Why does friendship change with age?

sometimes the burnt bridge might never be repaired because no one wants to admit that they are wrong.



Childhood is genuinely the most amazing phase of our lives. The main priority of a child's life is having fun and friends put the "F" in the word fun. Friendship teaches children how to relate with fellow human beings who might not be part of their immediate family or relatives and making friends is an important part of growing up especially between the ages of 5 and 10 years - at this age, a child needs to be able to associate with their peers in order to develop a healthy relationship with reality.




As people grow older, their values and priorities change and this includes their associations with people and circumstances. Adolescence is one of those phases where people struggle with self esteem, relationships with their parents and life itself, therefore friends become a form of security and they provide a sense of belonging. At this age, friends become an extreme influential part of who you are and who you might become as an adult.


Adulthood changes everything.


We all reminisce over the old days when things were wonderful between ourselves and our old friends.




In adulthood however, things change - a lot of things are affected by this change, be it how you think, what you think about, how you feel about yourself and who you associate with will changes. It is not a lot of people who are still good friends with their childhood buddies and it’s a fortunate few who marry their best friends. A lot of adults are loners with trust issues because it becomes a tad bit difficult to welcome new people into our lives as we grow older, this might be due to past experiences which in turn become a resistance to a number of things including being completely vulnerable.


Age has a big influence to the change of friendship and the values we held towards friendship as children - it could be marriage, moving from your old town and even a career advancement can influence the change in friendships. In a conversation someone has said that as you grow older and you get to know yourself, you discover that your desires change and this might affect your relationship with people who may have had the same interests as you because the conversations you have are not the same anymore.
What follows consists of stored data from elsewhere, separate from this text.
/-- Start of the pass of a half that is next: it enters the array with its operands read; the pass before it in the
same array or half drains (R124, R125, R127). -/
def PlateSt.start (s : PlateSt) (half : Bool) (spad : Mem) : PlateSt :=
  match s.startable half with
  | none => s
  | some q =>
    let same (p : PassRec) := !q.cmd.tand || !p.cmd.tand || p.cmd.half == q.cmd.half
    { s with
      tandem := q.cmd.tand
      group := pairGroup q.cmd.fmov
      passes := s.passes.map fun p =>
        if p.id = q.id then p.capture spad
        else if decide (p.phase = .array) && same p then { p with phase := .draining } else p }

/-- Do the footprints of two passes share a tile? -/
def PassRec.meets (p q : PassRec) : Bool :=
  (footprint p.cmd.tb p.n).any (footprint q.cmd.tb q.n).contains

/-- The pass of a half that retires next: its oldest started one, unless an earlier pass is still in flight that it is
not apart from or that writes a tile of its own, as such passes combine in issue order (R109, R122, R128). -/
def PlateSt.oldest (s : PlateSt) (half : Bool) : Option PassRec :=
  (s.passes.find? fun p => decide (p.phase ≠ .pending) && (!p.cmd.tand || p.cmd.half == half)).bind fun q =>
    if s.passes.any fun p => decide (p.id < q.id) && (!p.apart q || p.meets q) then none else some q

/-- The SPAD spans that a pass has still to read or write: all of them while it is pending, those of the proof chain once
its operands are captured (R86, R121, R135). -/
def PassRec.spansLeft (p : PassRec) : List (Nat × Nat) :=
  let ops := decide (p.phase = .pending)
  passSpans p.cmd p.n p.k p.m p.stride (if ops then some p.baseM else none) (if ops then some p.baseS else none) p.ao
    p.slot

end Sys2Proof.Machine
end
The beauty of becoming an adult is knowing who you are but that can leave you feeling very lonely as you may shed off a number of "good friends" as you discover how you are no longer interested in the same activities that used to excite you in the past, for example: You are married and your first priority is your family however your single friend wants to be wild and outgoing which is a part of your life that you have chosen to let go of for various reasons that are dear to you, this may come of strange to your friend and it may result in growing apart and each going their separate ways.

No man is an Island.



The happy ever after everyone desires
looking at the journey above, it is not that people don't want to have friends, it is that  we all get caught up in our lives, but a true friend will stick with you. A true friend is never too busy for you and a genuine friendship is mutually beneficial where loyalty, support, care and honesty come very easy, and two people are able to be very vulnerable around each other without fear. No man is an island and we all need that brother or sister who is not blood related but feels like a twin to your soul. A friend is family that you chose and that person can be your lover, a childhood friend or even a stranger you met on the bus and felt connected to.